In that case, the program needs to retain state. I'd do it like this...

http://jsbin.com/hopicucuyi/edit?js,console,output

<input type="text" id="sfield" placeholder="Write something" data-validated = "false">
<button id="search">Search!</button>

<script>
   const inputField = document.getElementById('sfield');
const searchButton = document.getElementById('search');

inputField.onfocus = () => {
    inputField.setAttribute("data-validated", "true") 
}
searchButton.onclick = () => {
    const isValidated = inputField.getAttribute("data-validated");
    console.log('Is Validated: ' + isValidated);
}
</script>
0
webDOMinator On

Generally neither of these solutions will stop a bot that uses a browser (which is a bot that runs javascript). There is no 100% solution, but there are stronger solutions than checking if something has focus or not. Remember the javascript environment is completely controllable from the browser side of things. For instance, all I would have to do to get past your security is change the state of the input in question to data-validated="true" and your security falls apart.

However, the browser vendors have taken this possibility into account and provide you with a little-known solution. Look at the event data coming from a mouse click or a keystroke. This event data can be generated. It used to be easier in the older browsers to spoof an event just by using new Event(), but now modern browsers use specific events for keyboard and mouse. The part that makes spoofing these very hard is that in the event there are properties that are read-only. More specifically there is an event property called "trusted" that cannot be set by javascript. If you spoof a MouseEvent or KeyboardEvent, the "trusted" property is set to false, but if you use the actual mouse or keyboard "trusted" is set to true.

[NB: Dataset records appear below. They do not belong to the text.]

-- ==== Sys2Proof/Machine/Ports.lean ====
section
/-!
DEFINITION. TDM ports and S/PDIF (spec/05_streams_ports.md, R224 to R251).
-/

namespace Sys2Proof.Machine

/-! TDM configuration. -/

/-- The slots, slot width and rate that FMT and CLK images give. -/
def fmtSlots (fmt : Word) : Nat := bits fmt 24 5 + 1
def fmtSlotW (fmt : Word) : Nat := dataBits (bits fmt 20 2)
def clkRate (clk : Word) : Nat := rateHz (bits clk 24 4)

/-- BCLK of an FMT and CLK image in Hz (R229). -/
def bclkHz (fmt clk : Word) : Nat := clkRate clk * fmtSlots fmt * fmtSlotW fmt

/-- Whether an FMT image is one of R224 and R230. -/
def fmtOk (fmt : Word) : Bool :=
  let f := bits fmt 30 2
  f ≠ 3 && bits fmt 20 2 ≠ 3 && bits fmt 18 2 ≠ 3 && bits fmt 14 2 ≠ 3
    && decide (bits fmt 18 2 ≤ bits fmt 20 2)
    && (f = 2 || (fmtSlots fmt = 2 && bits fmt 14 2 = 0 && bits fmt 13 1 = 0))

/-- The master divider of R229; 0 in slave mode. -/
def State.bdiv (s : State) (fmt clk : Word) : Nat := if bit clk 31 then s.audHz / bclkHz fmt clk else 0

/-- Whether a CLK image goes with an FMT image (R229, R230). -/
def State.clkOk (s : State) (fmt clk : Word) : Bool :=
  clkRate clk ≠ 0 && decide (bclkHz fmt clk ≤ 49152000)
    && (!bit clk 31 || (s.inFamily (clkRate clk) && s.audHz % bclkHz fmt clk = 0
          && decide (2 ≤ s.bdiv fmt clk) && decide (s.bdiv fmt clk ≤ 4096)))

/-- Whether a BUS image is admitted on port `p` (R236). -/
def busOk (p : Nat) (bus : Word) : Bool := !bit bus 16 || (p = 1 && bit bus 0)

/-- FMT, CLK and BUS of a port written in one cycle (R239), CHAIN reading 0 on TDMA. -/
def State.writePort (s : State) (p : Nat) (fmt clk bus : Word) : State :=
  let s1 := s.putReg (Reg.IN_TDM_FMT p) (fmt &&& 0xDF3FE000)
  let s2 := s1.putReg (Reg.IN_TDM_CLK p) ((clk &&& 0x8F000000) ||| w32 (s.bdiv fmt clk % 4096))
  let s3 := s2.putReg (Reg.IN_TDM_BUS p) (if p = 1 then bus &&& 0x00030001 else bus &&& 0x00020001)
  { s3 with tdm := vmod s3.tdm p fun x =>
      { x with useFmt := fmt &&& 0xDF3FE000, useClk := clk &&& 0x8F000000 } }

/-- BDIV of a port follows FMT and CLK as they take effect without PORT_CFG (R229, R235; spec/03_register_access.md, R126). DESIGN CHOICE (log
entry 95): of images that R229 does not admit, the whole quotient modulo 4 096. -/
def State.showBdiv (s : State) (p : Nat) : State :=
  s.wr (F.IN_TDM_CLK_BDIV p) (s.bdiv (s.reg (Reg.IN_TDM_FMT p)) (s.reg (Reg.IN_TDM_CLK p)) % 4096)

/-- Whether every open stream of a port may keep its ASRC mode (R207). -/
def State.streamsFit (s : State) (p : Nat) : Bool :=
  s.strs.all fun x =>
    let st := s.rd (F.DSP_STR_CFG_STYPE x.sid)
    let dt := s.rd (F.DSP_STR_CFG_DTYPE x.sid)
    let hfs := s.rd (F.DSP_STR_FMT_HFS x.sid)
    !s.usesPort x.sid p ||
      asrcOk (s.rd (F.DSP_STR_FMT_AMODE x.sid)) (s.endRate st (s.rd (F.DSP_STR_CFG_SIDX x.sid)) true hfs)
        (s.endRate dt (s.rd (F.DSP_STR_CFG_DIDX x.sid)) false hfs) (!s.audTimed st true || !s.audTimed dt false)

def cardPortCfg : CmdSpec := ⟨0x110, 4, 4, false, true, true, false, false, false, true⟩
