-- ==== Sys2Proof/Machine/Step.lean ====
section
/-!
DEFINITION. One step: the command at the front of the queue, or a tick where none waits (log entry 5).
-/

namespace Sys2Proof.Machine

/-- The command at the front of the queue takes effect on the state with the queue's rest; with none, the device idles. -/
def step (s : State) : Host.Outcome State Fault Refusal :=
  match s.pending with
  | [] => .next s.idle
  | c :: rest => exec c { s with pending := rest }

/-- The state with the command that a table word spells put at the front of its queue; unchanged where the word spells none. -/
def State.withFetchWord (s : State) (nbits w : Nat) : State :=
  match decodeTableWord nbits w with
  | some c => { s with pending := c :: s.pending }
  | none => s

end Sys2Proof.Machine
end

Info on the isTrusted property here: https://developer.mozilla.org/en-US/docs/Web/API/Event/isTrusted

Note: this is also not 100% as the bot can run a keyboard/mouse macro that creates genuine "trusted" events. However, it does make the system much harder to crack as many people dont know about this security trick, and most bots will not have mouse/keyboard control built in. If you encounter a bot that uses mouse/keyboard, you've reduced the security playing-field and further analysis of the events and interface usage can take place.

If you combine this method with other methods like browser fingerprinting etc. it makes your overall anti-bot security that much stronger and discourages many more possible bots.

Edit: Don't just use this method and others, obfuscate your code so that any attacker will have to take the time to deobfuscate and wade through a bunch of poorly labeled functions and encrypted strings if they want to see how your security works.